Meghan and I were talking about some of the sales that we’d been to over the years and how sometimes there seems to be a theme for the day. Maybe you see the same book at five different sales. Or maybe there is an abundance of velvet everywhere you go. Or maybe it’s the day that the whole city has decided to get rid of their ice cream makers.
Way back in 2001 we had a day where there was a definite theme: monkeys. We came across tons of monkey items, everything from kitschy ceramic monkeys (some of which I purchased) to a book about … The Monkees. We drove past a sign reading “Free Dirt — and Free Monkey with every load!” And then I found a homemade mixed tape in a box of cassettes called “Spankin’ the Funky Spunk Munky.”
Obviously I had to buy it, based purely on the name alone. I was extra-intrigued by the custom paint job on the cassette itself. I popped into Meghan’s car stereo and it actually turned out to be good, with tracks from the Bar-Kays, James Brown, Stevie Wonder, Hugo Montenegro, Barry White, and much more. There were also some funny spoken interludes like movie dialogue and weird cigarette commercials. This tape became our official yard sale theme tape and we played it at least once every single Saturday, until Meghan got a new car without a cassette player and the Funky Spunk Munky era came to a close.
I have to give respect to Meghan’s amazing sale memory, because she remembered that this was the same day that we went to a sale hosted by a wacky girl with a ton of crazy vintage and oddball stuff spread over her front lawn. Parked out front of her house was a scooter with a glittery sign reading “Funky Bunny’s Sparkle Shack.” She was about to move to L.A., which seemed entirely appropriate. I remember spending quite a lot of time looking through her stuff and chatting, and I’m sure I bought something, but I can’t remember what it was. Meghan purchased a stunning disco-themed lunchbox, which came with the original thermos … filled with booze. Nice! (I asked if she ever drank it, but she said no.)

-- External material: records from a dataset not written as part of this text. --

-- ==== Sys2Proof/Certificates/Slice0/Obligations.lean ====
section
/-! DEFINITION. The statements for the provers: what each command does, what it leaves as it is, and what every step keeps. -/

section

open Sys2Proof Sys2Proof.Machine

/-! ### Words that move and compute -/

/-- NOP, the moves, the moves of the control registers and TAGX complete, and write what R105, R127, R128, R136, R137, R144
and R371 give them. -/
def Obligations.MovesComplete : Prop :=
  ∀ (s : State) (i : Issue) (gd ga gb : GReg) (k : Kind) (v : Word) (imm : BitVec 8) (c : Fin 16),
    mayIssue s.dev i true = true →
      completes (.nop i) s (wordEffect s.dev i (fun d => d)) ∧
      ((Instr.mov i gd ga).wf = true →
        completes (.mov i gd ga) s (wordEffect s.dev i (fun d => wrReg d i.who gd (readG (srcWork d i) ga)))) ∧
      ((Instr.movi i gd k v).wf = true →
        completes (.movi i gd k v) s (wordEffect s.dev i (fun d => wrReg d i.who gd ⟨v, kindTag k⟩))) ∧
      (i.slot = .long →
        completes (.tagxR i gd ga) s (wordEffect s.dev i (fun d =>
          wrReg d i.who gd ⟨BitVec.ofNat 32 (operandTag d i ga).code, .int⟩)) ∧
        completes (.tagxW i gd ga imm) s (wordEffect s.dev i (fun d =>
          wrReg d i.who gd ⟨(readG (srcWork d i) ga).p, tagOfCode (imm.toNat % 16)⟩)) ∧
        completes (.tagxS i gd ga gb) s (wordEffect s.dev i (fun d =>
          wrReg d i.who gd ⟨(readG (srcWork d i) ga).p, tagOfCode ((readG (srcWork d i) gb).p.toNat % 16)⟩))) ∧
      ((Instr.movcRead i gd c).wf = true →
        (∃ x, controlReg (issued s.dev i) i.who c = some x ∧
          completes (.movcRead i gd c) s (wordEffect s.dev i (fun d => wrReg d i.who gd ⟨x, .int⟩))) ∧
        completes (.movcWrite i gd c) s (wordEffect s.dev i (fun d => putControlReg d i.who c (readG (srcWork d i) gd).p)))

/-- The arithmetic words complete: the exact result of the table of the arithmetic operations narrowed under R130, with
the tag of R116 and R133; the comparisons complete with 0 or 1, of kind INT and with the rank of their operands (R144). -/
def Obligations.ArithmeticAndComparisonsComplete : Prop :=
  ∀ (s : State) (i : Issue) (sat : Bool) (gd ga : GReg) (b : Src) (dd da : Fin 16) (imm : BitVec 16),
    mayIssue s.dev i true = true →
      ((Instr.add i sat gd ga b).wf = true →
        completes (.add i sat gd ga b) s (wordEffect s.dev i (fun d =>
          putResult d i.who gd (narrow 32 sat (operand d i ga + second d i b))
            (tag2 (ag d i.who).chk .add (operandTag d i ga) (secondTag d i b))))) ∧
      ((Instr.sub i sat gd ga b).wf = true →
        completes (.sub i sat gd ga b) s (wordEffect s.dev i (fun d =>
          putResult d i.who gd (narrow 32 sat (operand d i ga - second d i b))
            (tag2 (ag d i.who).chk .sub (operandTag d i ga) (secondTag d i b))))) ∧
      ((Instr.neg i sat gd ga).wf = true →
        completes (.neg i sat gd ga) s (wordEffect s.dev i (fun d =>
          putResult d i.who gd (narrow 32 sat (-operand d i ga)) (operandTag d i ga, false)))) ∧
      ((Instr.abs i sat gd ga).wf = true →
        completes (.abs i sat gd ga) s (wordEffect s.dev i (fun d =>
          putResult d i.who gd (narrow 32 sat |operand d i ga|) (operandTag d i ga, false)))) ∧
      ((Instr.min i gd ga b).wf = true →
        completes (.min i gd ga b) s (wordEffect s.dev i (fun d =>
          putResult d i.who gd (exact (Min.min (operand d i ga) (second d i b)))
            (tag2 (ag d i.who).chk .logic (operandTag d i ga) (secondTag d i b))))) ∧
      ((Instr.max i gd ga b).wf = true →
        completes (.max i gd ga b) s (wordEffect s.dev i (fun d =>
          putResult d i.who gd (exact (Max.max (operand d i ga) (second d i b)))
            (tag2 (ag d i.who).chk .logic (operandTag d i ga) (secondTag d i b))))) ∧
      (i.slot ≠ .long →
        completes (.addi i sat dd da imm) s (wordEffect s.dev i (fun d =>
          putResult d i.who (.d dd) (narrow 32 sat (operand d i (.d da) + imm.toInt))
            (tag2 (ag d i.who).chk .add (operandTag d i (.d da)) .int)))) ∧
      ((Instr.cmplt i gd ga b).wf = true →
        completes (.cmplt i gd ga b) s (wordEffect s.dev i (fun d =>
          putResult d i.who gd (exact (if operand d i ga < second d i b then 1 else 0))
            (tagCmp (operandTag d i ga) (secondTag d i b), false)))) ∧
      ((Instr.cmple i gd ga b).wf = true →
        completes (.cmple i gd ga b) s (wordEffect s.dev i (fun d =>
          putResult d i.who gd (exact (if operand d i ga ≤ second d i b then 1 else 0))
            (tagCmp (operandTag d i ga) (secondTag d i b), false)))) ∧
      ((Instr.cmpeq i gd ga b).wf = true →
        completes (.cmpeq i gd ga b) s (wordEffect s.dev i (fun d =>
          putResult d i.who gd (exact (if operand d i ga = second d i b then 1 else 0))
            (tagCmp (operandTag d i ga) (secondTag d i b), false))))

/-- The logical operations and the shifts complete (R133, R145). -/
def Obligations.LogicAndShiftsComplete : Prop :=
  ∀ (s : State) (i : Issue) (sat : Bool) (gd ga gb : GReg) (k : Count),
    mayIssue s.dev i true = true →
      ((Instr.and i gd ga gb).wf = true →
        completes (.and i gd ga gb) s (wordEffect s.dev i (fun d =>
          putResult d i.who gd (exact ((readG (srcWork d i) ga).p &&& (readG (srcWork d i) gb).p).toInt)
            (tag2 (ag d i.who).chk .logic (operandTag d i ga) (operandTag d i gb))))) ∧
      ((Instr.or i gd ga gb).wf = true →
        completes (.or i gd ga gb) s (wordEffect s.dev i (fun d =>
          putResult d i.who gd (exact ((readG (srcWork d i) ga).p ||| (readG (srcWork d i) gb).p).toInt)
            (tag2 (ag d i.who).chk .logic (operandTag d i ga) (operandTag d i gb))))) ∧
      ((Instr.xor i gd ga gb).wf = true →
        completes (.xor i gd ga gb) s (wordEffect s.dev i (fun d =>
          putResult d i.who gd (exact ((readG (srcWork d i) ga).p ^^^ (readG (srcWork d i) gb).p).toInt)
            (tag2 (ag d i.who).chk .logic (operandTag d i ga) (operandTag d i gb))))) ∧
      ((Instr.not i gd ga).wf = true →
        completes (.not i gd ga) s (wordEffect s.dev i (fun d =>
          putResult d i.who gd (exact (~~~(readG (srcWork d i) ga).p).toInt) (operandTag d i ga, false)))) ∧
      ((Instr.shl i sat gd ga k).wf = true →
        completes (.shl i sat gd ga k) s (wordEffect s.dev i (fun d =>
          putResult d i.who gd (shlSigned 32 sat (operand d i ga) (readCount (srcWork d i) k)) (operandTag d i ga, false)))) ∧
      ((Instr.shra i sat gd ga k).wf = true →
        completes (.shra i sat gd ga k) s (wordEffect s.dev i (fun d =>
          putResult d i.who gd (shraSigned 32 sat (operand d i ga) (readCount (srcWork d i) k)) (operandTag d i ga, false)))) ∧
      ((Instr.shrl i gd ga k).wf = true →
        completes (.shrl i gd ga k) s (wordEffect s.dev i (fun d =>
          putResult d i.who gd (exact (shrlSigned (readG (srcWork d i) ga).p (readCount (srcWork d i) k)).toInt)
            (operandTag d i ga, false))))

/-- The products complete (R129, R133), and a division starts: no word issues for 18 cycles, and its result stands ready
for the last of them (R146). -/
def Obligations.ProductsAndDivisionsComplete : Prop :=
  ∀ (s : State) (i : Issue) (sat : Bool) (gd ga gb : GReg),
    (mayIssue s.dev i true = true →
      ((Instr.mul i sat gd ga gb).wf = true →
        completes (.mul i sat gd ga gb) s (wordEffect s.dev i (fun d =>
          putResult d i.who gd (narrow 32 sat (operand d i ga * operand d i gb / 2 ^ 31))
            (tag2 (ag d i.who).chk .mul (operandTag d i ga) (operandTag d i gb))))) ∧
      ((Instr.muli i sat gd ga gb).wf = true →
        completes (.muli i sat gd ga gb) s (wordEffect s.dev i (fun d =>
          putResult d i.who gd (narrow 32 sat (operand d i ga * operand d i gb))
            (tag2 (ag d i.who).chk .mul (operandTag d i ga) (operandTag d i gb)))))) ∧
    (mayIssue s.dev i false = true → i.slot = .long →
      ∀ frac : Bool,
        completes (if frac then .div i sat gd ga gb else .divi i sat gd ga gb) s (wordEffect s.dev i (fun d =>
          let e := ag d i.who
          let q := divide frac sat (operand d i ga) (operand d i gb)
          let t := tag2 e.chk .mul (operandTag d i ga) (operandTag d i gb)
          setAg d i.who { e with
            cyc := e.cur + 18
            div := some ⟨gd, ⟨BitVec.ofInt 32 q.n.r, t.1⟩, q.dz, q.n.v, q.n.sat, t.2, e.cur + 17⟩ })))

/-- The accumulator operations complete, over 80 bits (R94, R130, R145). -/
def Obligations.AccumulatorWordsComplete : Prop :=
  ∀ (s : State) (i : Issue) (sat : Bool) (gd ga : GReg) (qd qa qb : Fin 4) (k : BitVec 8),
    mayIssue s.dev i true = true → i.slot = .long →
      completes (.qext i sat gd qa k) s (wordEffect s.dev i (fun d =>
        let q := (srcWork d i).q[qa]
        putResult d i.who gd
          (narrow 32 sat (if 0 ≤ k.toInt then q.v.toInt * 2 ^ k.toInt.toNat / 2 ^ 31
            else q.v.toInt / 2 ^ (31 + (-k.toInt).toNat))) (q.t, false))) ∧
      completes (.qclr i qd) s (wordEffect s.dev i (fun d => wrQ d i.who qd ⟨0, .int⟩)) ∧
      completes (.qld i qd ga) s (wordEffect s.dev i (fun d =>
        wrQ d i.who qd ⟨BitVec.ofInt 80 (operand d i ga * 2 ^ 31), operandTag d i ga⟩)) ∧
      (∀ minus : Bool,
        completes (if minus then .qsub i sat qd qa qb else .qadd i sat qd qa qb) s (wordEffect s.dev i (fun d =>
          let x := (srcWork d i).q[qa]
          let y := (srcWork d i).q[qb]
          let r := narrow 80 sat (if minus then x.v.toInt - y.v.toInt else x.v.toInt + y.v.toInt)
          let t := tag2 (ag d i.who).chk .mul x.t y.t
          tagFault (orStat (wrQ d i.who qd ⟨BitVec.ofInt 80 r.r, t.1⟩) i.who r.v r.sat) i.who t.2))) ∧
      (∀ right : Bool,
        completes (if right then .qshra i sat qd qa k else .qshl i sat qd qa k) s (wordEffect s.dev i (fun d =>
          let x := (srcWork d i).q[qa]
          let r := if right then shraSigned 80 sat x.v.toInt k.toInt else shlSigned 80 sat x.v.toInt k.toInt
          orStat (wrQ d i.who qd ⟨BitVec.ofInt 80 r.r, x.t⟩) i.who r.v r.sat)))

/-- The words over a quad complete. QMAC and QMSB, with or without the rotation: X is read through port 0, each accumulator
takes its product, narrowed to 80 bits, and the second access is a load (R148, R149). MAXI and MINI: the first repetition takes
the candidate and index 0, a later one a strictly better candidate and its index, or only the tag (R147). -/
def Obligations.QuadWordsComplete : Prop :=
  (∀ (s : State) (i : Issue) (sat rt minus : Bool) (m1 : Ma) (dk : Fin 16) (two : Option (Fin 16 × Ma)),
    mayIssue s.dev i true = true → i.slot = .long → dk.val ≤ 12 →
      completes
        (match minus, rt with
          | false, false => .qmac i sat m1 dk two
          | false, true => .qmacRt i sat m1 dk two
          | true, false => .qmsb i sat m1 dk two
          | true, true => .qmsbRt i sat m1 dk two) s
        (wordEffect s.dev i (fun d =>
          let w := srcWork d i
          let r := loadWord (stepPtr d i w m1) i 0 w m1
          let d := (List.finRange 4).foldl (macOne i sat minus r.2 dk w) (if isCc i.who then r.1 else tally r.1 1 1)
          let d := if rt then rotate i dk w d else d
          match two with
          | none => d
          | some (dl, m2) => doLoad d i 1 w (.d dl) m2))) ∧
  (∀ (s : State) (i : Issue) (max : Bool) (gd : Fin 16) (an am : Fin 8),
    mayIssue s.dev i true = true → i.slot = .long →
      completes (if max then .maxi i gd an am else .mini i gd an am) s (wordEffect s.dev i (fun d =>
        let w := srcWork d i
        let r := loadWord (stepPtr d i w ⟨an, an, .post⟩) i 0 w ⟨an, an, .post⟩
        let e := ag r.1 i.who
        let old := w.d[gd]
        let t := tag2 e.chk .logic old.t r.2.t
        if e.repCur = 0 then wrReg (wrReg r.1 i.who (.d gd) r.2) i.who (.a am) ⟨0, .int⟩
        else if (if max then old.p.toInt < r.2.p.toInt else r.2.p.toInt < old.p.toInt) then
          wrReg (tagFault (wrReg r.1 i.who (.d gd) ⟨r.2.p, t.1⟩) i.who t.2) i.who (.a am) ⟨BitVec.ofNat 32 e.repCur, .int⟩
        else tagFault (wrReg r.1 i.who (.d gd) ⟨old.p, t.1⟩) i.who t.2)))

/-! ### Flow -/

/-- The flow words complete (R125, R151 to R154, R169, R175): a taken branch goes to its target in three cycles, one not taken
changes nothing, and a call pushes the address after it; DONE ends the rally in its cycle; REP repeats the next word; TMARK
enters a tier that runs and skips one that does not. -/
def Obligations.FlowCompletes : Prop :=
  (∀ (s : State) (i : Issue) (gc : GReg) (target : Nat),
    mayIssue s.dev i false = true → (Instr.br i target).wf = true →
      let zero := fun d : Device => (readG (srcWork d i) gc).p = 0
      completes (.br i target) s (wordEffect s.dev i (fun d => jump d i.who target)) ∧
      completes (.brz i gc target) s (wordEffect s.dev i (fun d => if zero d then jump d i.who target else d)) ∧
      completes (.brnz i gc target) s (wordEffect s.dev i (fun d => if zero d then d else jump d i.who target)) ∧
      completes (.brlc i target) s (wordEffect s.dev i (fun d =>
        let e := ag d i.who
        if e.lc = 0 then d else jump (setAg d i.who { e with lc := e.lc - 1 }) i.who target)) ∧
      completes (.call i target) s (wordEffect s.dev i (fun d => doCall d i.who target)) ∧
      completes (.callz i gc target) s (wordEffect s.dev i (fun d => if zero d then doCall d i.who target else d)) ∧
      completes (.callnz i gc target) s (wordEffect s.dev i (fun d => if zero d then d else doCall d i.who target)) ∧
      (¬ (rsTraps (issued s.dev i) i.who = true ∧ (ag (issued s.dev i) i.who).rsDepth = 0) →
        completes (.ret i) s (wordEffect s.dev i (fun d =>
          let e := ag d i.who
          jump (setAg d i.who (rsPopped e)) i.who (e.rs[rsSlot e.rsTop]).toNat)))) ∧
  (∀ (s : State) (i : Issue) (count t : BitVec 12) (target : Nat),
    mayIssue s.dev i false = true → i.slot = .long →
      (isCc i.who = false →
        completes (.done i) s (wordEffect s.dev i (fun d => endRally d i.who false ((ag d i.who).cur + 1)))) ∧
      ((isCc i.who = true ∨ (ag s.dev i.who).npc < 8191) →
        unrepeatable (isCc i.who) (progHigh s.dev i.who ((ag s.dev i.who).npc + 1)) = false →
        completes (.rep i count) s (wordEffect s.dev i (fun d =>
          setAg d i.who { ag d i.who with repLeft := count.toNat + 1, repN := count.toNat + 1 }))) ∧
      ((Instr.tmark i t target).wf = true → (ag (issued s.dev i) i.who).curt < t.toNat →
        completes (.tmark i t target) s (wordEffect s.dev i (fun d =>
          let e := ag d i.who
          if e.runs.getLsbD t.toNat then
            setAg d i.who { e with tierStk := (e.curt, target) :: e.tierStk, curt := t.toNat }
          else jump d i.who target))))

I was pleasantly surprised to discover that we aren’t the only ones who remember this sale. This article from 2002 describes a local historian who spent some time going to yard sales and filming sellers as they parted with their junk:
Over the past three years, Dorpat has trolled Seattle’s weekend yard sales in search of bad art pieces and the people to share the stories behind them. He rolls his video camera to capture the precise moment the seller makes the release. The “Forsaken Art Project” is another of Dorpat’s projects in a life’s worth of projects.
And wouldn’t you know it, one of the sellers he filmed was the Funky Bunny herself!
I can’t find any more info about this project (is there some kind of curse on yard-sale-related movies that prevents me from being actually able to see any of them?), but it sounds completely fascinating. And it would be a bonus to get to revisit a sale we actually went to. In fact, now that I think about it, with all of the sales we were going to around then … I wouldn’t be surprised if Meghan and I recognized more than a few of the sales he filmed. Maybe some day I will get to find out!